/-- An Announce that port `p` received: a master is a candidate from its second message within four intervals, with
802.1AS from its first. -/
def announceTaken (p : Nat) (m : PtpMsg) (s : State) : State :=
  let q := s.ptpPort p
  let a : Announce := { source := m.src, prio1 := beAt m.bytes 47 1, cls := beAt m.bytes 48 1,
                        accuracy := beAt m.bytes 49 1, variance := beAt m.bytes 50 2, prio2 := beAt m.bytes 52 1,
                        gm := beAt m.bytes 53 8, steps := beAt m.bytes 61 2 }
  let w := 4 * (if 0 ≤ q.annLog then 1000000000 * 2 ^ q.annLog.toNat else 1000000000 / 2 ^ (-q.annLog).toNat)
  let known := q.heard.any fun e => decide (e.1 = m.src) && decide (s.ntu.course ≤ e.2 + w)
  let heard := (m.src, s.ntu.course) :: (q.heard.filter fun e => decide (e.1 ≠ m.src))
  let s1 := s.onPtp p fun q => { q with heard := heard }
  let same : Bool := match q.best with | some b => decide (b.source = m.src) | none => false
  if !(known || s.ptpAs || same) then s1 else
  let take : Bool := match q.best with | some b => same || a.better b | none => true
  if take then ptpDecide p (s1.onPtp p fun q => { q with best := some a, syncWait := if same then q.syncWait else none })
  else s1

/-! ## Messages in and out (R355, R357) -/

/-- The instance follows this source. -/
def PtpPort.follows (q : PtpPort) (src : Nat) : Bool :=
  (q.state = 8 || q.state = 9) && (match q.best with | some b => decide (b.source = src) | none => false)

/-- The mean path delay of a peer exchange: the responder's residence `r` is scaled by the neighbour's rate with
802.1AS, whose ratio lies within 200 ppm of 1 and is free here. -/
def peerDelay (p : Nat) (round r corr : Int) (s : State) : State :=
  let lim := r.natAbs / 5000
  let (v, s1) := if s.ptpAs then s.takeInt else (0, s)
  s1.newMpd p ((round - r - clampI (-lim) lim v - corr) / 2)

/-- An interval that a request gives: −128 leaves the one in force, 126 the configured one, and 127 stops the message. -/
def askedLog (n : Nat) (now : Option Int) : Option Int :=
  match sgn 8 n with
  | -128 => now
  | 126 => none
  | v => some v

/-- An 802.1AS message interval request sets the intervals at which the port sends (R354). -/
def intervalsTaken (p : Nat) (m : PtpMsg) (s : State) : State :=
  s.onPtp p fun q => { q with reqDelay := askedLog (beAt m.bytes 54 1) q.reqDelay,
                              reqSync := askedLog (beAt m.bytes 55 1) q.reqSync,
                              reqAnnounce := askedLog (beAt m.bytes 56 1) q.reqAnnounce }
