/-- Remove the entries of the flow table that `q` names. -/
def State.flowDrop (s : State) (q : Nat → Bool) : State :=
  ({ s with rud := { s.rud with flows := s.rud.flows.filter fun x => !(q x.1) } }).memRewritten 3 q

/-- `FLOW_SET` OP 0 at its commit point (R335, R336, R346). -/
def flowAdd (e : FlowEntry) (noReplace : Bool) (s : State) : State × Res :=
  match s.flowFind e.typ e.key with
  | some (i, old) =>
    if noReplace then (s, .fail .refused 0 (flowBody s i true false))
    else
      let s1 := s.flowPut i e
      (s1, .ok (flowBody s1 i true false) (decide (old ≠ e)))
  | none =>
    match (flowSlots e.typ e.key).find? fun i => !(thas s.rud.flows i) with
    | none => (s, .fail .noResource 2)
    | some i =>
      let s1 := s.flowPut i e
      (s1, .ok (flowBody s1 i false true) true)

/-- `FLOW_SET` at its commit point (R346). -/
def commitFlowSet (x : Bool) (p : List Word) (s : State) : State × Res :=
  let w1 := p.getD 0 0
  let w6 := p.getD 5 0
  let typ : Byte := BitVec.ofNat 8 (fieldOf w1 7 0)
  let key : BitVec 128 := BitVec.ofNat 128 (leNat (wordBytes ((p.drop 1).take 4)))
  match fieldOf w1 9 8 with
  | 0 =>
    flowAdd { key := key, typ := typ, action := BitVec.ofNat 2 (fieldOf w1 11 10), cls := BitVec.ofNat 2 (fieldOf w1 13 12),
              target := BitVec.ofNat 9 (fieldOf w1 24 16), user := BitVec.ofNat 8 (fieldOf w6 7 0),
              dropCtr := BitVec.ofNat 4 (fieldOf w6 11 8) } (x && bitOf (p.getD 6 0) 0) s
  | 1 =>
    match s.flowFind typ key with
    | none => (s, .ok (flowBody s 0 false false))
    | some (i, _) =>
      let s1 := s.flowDrop fun j => decide (j = i)
      (s1, .ok (flowBody s1 i true false) true)
  | _ =>
    let gone := tkeys s.rud.flows fun e => decide (e.typ = typ)
    let s1 := s.flowDrop fun j => has gone j
    ({ s1 with rud := { s1.rud with scan := s1.rud.scan ++ [(typ, gone.length)] } }, .later .flowScan [] (decide (gone ≠ [])))

/-- The oldest removal scan, which removed `n` entries, finishes, and its command is answered (R346). -/
def flowScanned (n : Nat) (rest : List (Byte × Nat)) (s : State) : State :=
  let s1 := { s with rud := { s.rud with scan := rest } }
  match s1.cmd.flights.find? fun f => decide (f.phase = .committed) && decide (f.fin = .flowScan) with
  | some f => s1.answer f .ok 0 (flowBody s1 n (decide (n ≠ 0)) false)
  | none => s1

/-- FLOW_SCAN_COMPLETE: the removal scan of a `FLOW_SET` with OP 2 finishes (R346). -/
def execFlowScanComplete (s : State) : Host.Outcome State Fault Refusal :=
  .next (settle (match s.rud.scan with
    | (_, n) :: rest => flowScanned n rest (fresh s)
    | [] => fresh s))

/-! ## Registers (R342, R348) -/

/-- RUD_STATUS (R348). -/
def State.rudStatus (s : State) : Word :=
  w32 (b2n s.rudEn + 2 * s.rudBank + 4 * b2n s.rud.bootProg + 8 * b2n s.rud.swapTo.isSome + 16 * b2n s.rud.sealed0
    + 32 * b2n s.rud.sealed1 + 64 * s.rud.loaded + 128 * b2n (s.rudSealed s.rud.loaded))

/-- RUD_CTRL has been written: an EN that rises with an unsealed bank, after the boot program, falls back (R342). -/
def rudCtrlWritten (old : Word) (s : State) : State :=
  if s.rudEn && !(bitOf old 0) && !s.rud.bootProg && !(s.rudSealed s.rudBank) then
    (s.setField Reg.RUD_CTRL 0 0 0).flag Reg.RUD_ERR 1
  else s

end Sys2Proof.Machine
end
* * *
Work out how many lines of the material contain the word "rest" and answer with that number only.

3